[Collected data entries]

/-! ### `shiftIn` -/

@[simp] theorem shiftIn_status (b : Bool) (t : Nat) (s : State) : (shiftIn b t s).status = s.status := rfl
@[simp] theorem shiftIn_respStatus (b : Bool) (t : Nat) (s : State) :
    (shiftIn b t s).respStatus = s.respStatus := rfl
@[simp] theorem shiftIn_lastResponse (b : Bool) (t : Nat) (s : State) :
    (shiftIn b t s).lastResponse = s.lastResponse := rfl
@[simp] theorem shiftIn_rxShift (b : Bool) (t : Nat) (s : State) :
    (shiftIn b t s).rxShift = (s.rxShift <<< 1) ||| (BitVec.ofBool b).zeroExtend 32 := rfl
@[simp] theorem shiftIn_bitIdx (b : Bool) (t : Nat) (s : State) : (shiftIn b t s).bitIdx = s.bitIdx + 1#6 := rfl
@[simp] theorem shiftIn_rxTs (b : Bool) (t : Nat) (s : State) : (shiftIn b t s).rxTs = t := rfl
@[simp] theorem shiftIn_pendCause (b : Bool) (t : Nat) (s : State) : (shiftIn b t s).pendCause = s.pendCause := rfl
@[simp] theorem shiftIn_txFrame (b : Bool) (t : Nat) (s : State) : (shiftIn b t s).txFrame = s.txFrame := rfl
@[simp] theorem shiftIn_txIdx (b : Bool) (t : Nat) (s : State) : (shiftIn b t s).txIdx = s.txIdx := rfl
@[simp] theorem shiftIn_txKind (b : Bool) (t : Nat) (s : State) : (shiftIn b t s).txKind = s.txKind := rfl
@[simp] theorem shiftIn_txT0 (b : Bool) (t : Nat) (s : State) : (shiftIn b t s).txT0 = s.txT0 := rfl
@[simp] theorem shiftIn_lineOut (b : Bool) (t : Nat) (s : State) : (shiftIn b t s).lineOut = s.lineOut := rfl
@[simp] theorem shiftIn_irqEn (b : Bool) (t : Nat) (s : State) : (shiftIn b t s).irqEn = s.irqEn := rfl
@[simp] theorem shiftIn_cbEn (b : Bool) (t : Nat) (s : State) : (shiftIn b t s).cbEn = s.cbEn := rfl
@[simp] theorem shiftIn_cfg (b : Bool) (t : Nat) (s : State) : (shiftIn b t s).cfg = s.cfg := rfl
@[simp] theorem shiftIn_now (b : Bool) (t : Nat) (s : State) : (shiftIn b t s).now = s.now := rfl
@[simp] theorem shiftIn_line (b : Bool) (t : Nat) (s : State) : (shiftIn b t s).line = s.line := rfl
@[simp] theorem shiftIn_host (b : Bool) (t : Nat) (s : State) : (shiftIn b t s).host = s.host := rfl
@[simp] theorem shiftIn_polls (b : Bool) (t : Nat) (s : State) : (shiftIn b t s).polls = s.polls := rfl
@[simp] theorem shiftIn_sync (b : Bool) (t : Nat) (s : State) : (shiftIn b t s).sync = s.sync := rfl
@[simp] theorem shiftIn_out (b : Bool) (t : Nat) (s : State) : (shiftIn b t s).out = s.out := rfl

Directions: Every single entry is to be retyped exactly.

Written response:
/-! ### `shiftIn` -/

@[simp] theorem shiftIn_status (b : Bool) (t : Nat) (s : State) : (shiftIn b t s).status = s.status := rfl
@[simp] theorem shiftIn_respStatus (b : Bool) (t : Nat) (s : State) :
    (shiftIn b t s).respStatus = s.respStatus := rfl
@[simp] theorem shiftIn_lastResponse (b : Bool) (t : Nat) (s : State) :
    (shiftIn b t s).lastResponse = s.lastResponse := rfl
@[simp] theorem shiftIn_rxShift (b : Bool) (t : Nat) (s : State) :
    (shiftIn b t s).rxShift = (s.rxShift <<< 1) ||| (BitVec.ofBool b).zeroExtend 32 := rfl
@[simp] theorem shiftIn_bitIdx (b : Bool) (t : Nat) (s : State) : (shiftIn b t s).bitIdx = s.bitIdx + 1#6 := rfl
@[simp] theorem shiftIn_rxTs (b : Bool) (t : Nat) (s : State) : (shiftIn b t s).rxTs = t := rfl
@[simp] theorem shiftIn_pendCause (b : Bool) (t : Nat) (s : State) : (shiftIn b t s).pendCause = s.pendCause := rfl
@[simp] theorem shiftIn_txFrame (b : Bool) (t : Nat) (s : State) : (shiftIn b t s).txFrame = s.txFrame := rfl
@[simp] theorem shiftIn_txIdx (b : Bool) (t : Nat) (s : State) : (shiftIn b t s).txIdx = s.txIdx := rfl
@[simp] theorem shiftIn_txKind (b : Bool) (t : Nat) (s : State) : (shiftIn b t s).txKind = s.txKind := rfl
@[simp] theorem shiftIn_txT0 (b : Bool) (t : Nat) (s : State) : (shiftIn b t s).txT0 = s.txT0 := rfl
@[simp] theorem shiftIn_lineOut (b : Bool) (t : Nat) (s : State) : (shiftIn b t s).lineOut = s.lineOut := rfl
@[simp] theorem shiftIn_irqEn (b : Bool) (t : Nat) (s : State) : (shiftIn b t s).irqEn = s.irqEn := rfl
@[simp] theorem shiftIn_cbEn (b : Bool) (t : Nat) (s : State) : (shiftIn b t s).cbEn = s.cbEn := rfl
@[simp] theorem shiftIn_cfg (b : Bool) (t : Nat) (s : State) : (shiftIn b t s).cfg = s.cfg := rfl
@[simp] theorem shiftIn_now (b : Bool) (t : Nat) (s : State) : (shiftIn b t s).now = s.now := rfl
@[simp] theorem shiftIn_line (b : Bool) (t : Nat) (s : State) : (shiftIn b t s).line = s.line := rfl
@[simp] theorem shiftIn_host (b : Bool) (t : Nat) (s : State) : (shiftIn b t s).host = s.host := rfl
@[simp] theorem shiftIn_polls (b : Bool) (t : Nat) (s : State) : (shiftIn b t s).polls = s.polls := rfl
@[simp] theorem shiftIn_sync (b : Bool) (t : Nat) (s : State) : (shiftIn b t s).sync = s.sync := rfl
@[simp] theorem shiftIn_out (b : Bool) (t : Nat) (s : State) : (shiftIn b t s).out = s.out := rfl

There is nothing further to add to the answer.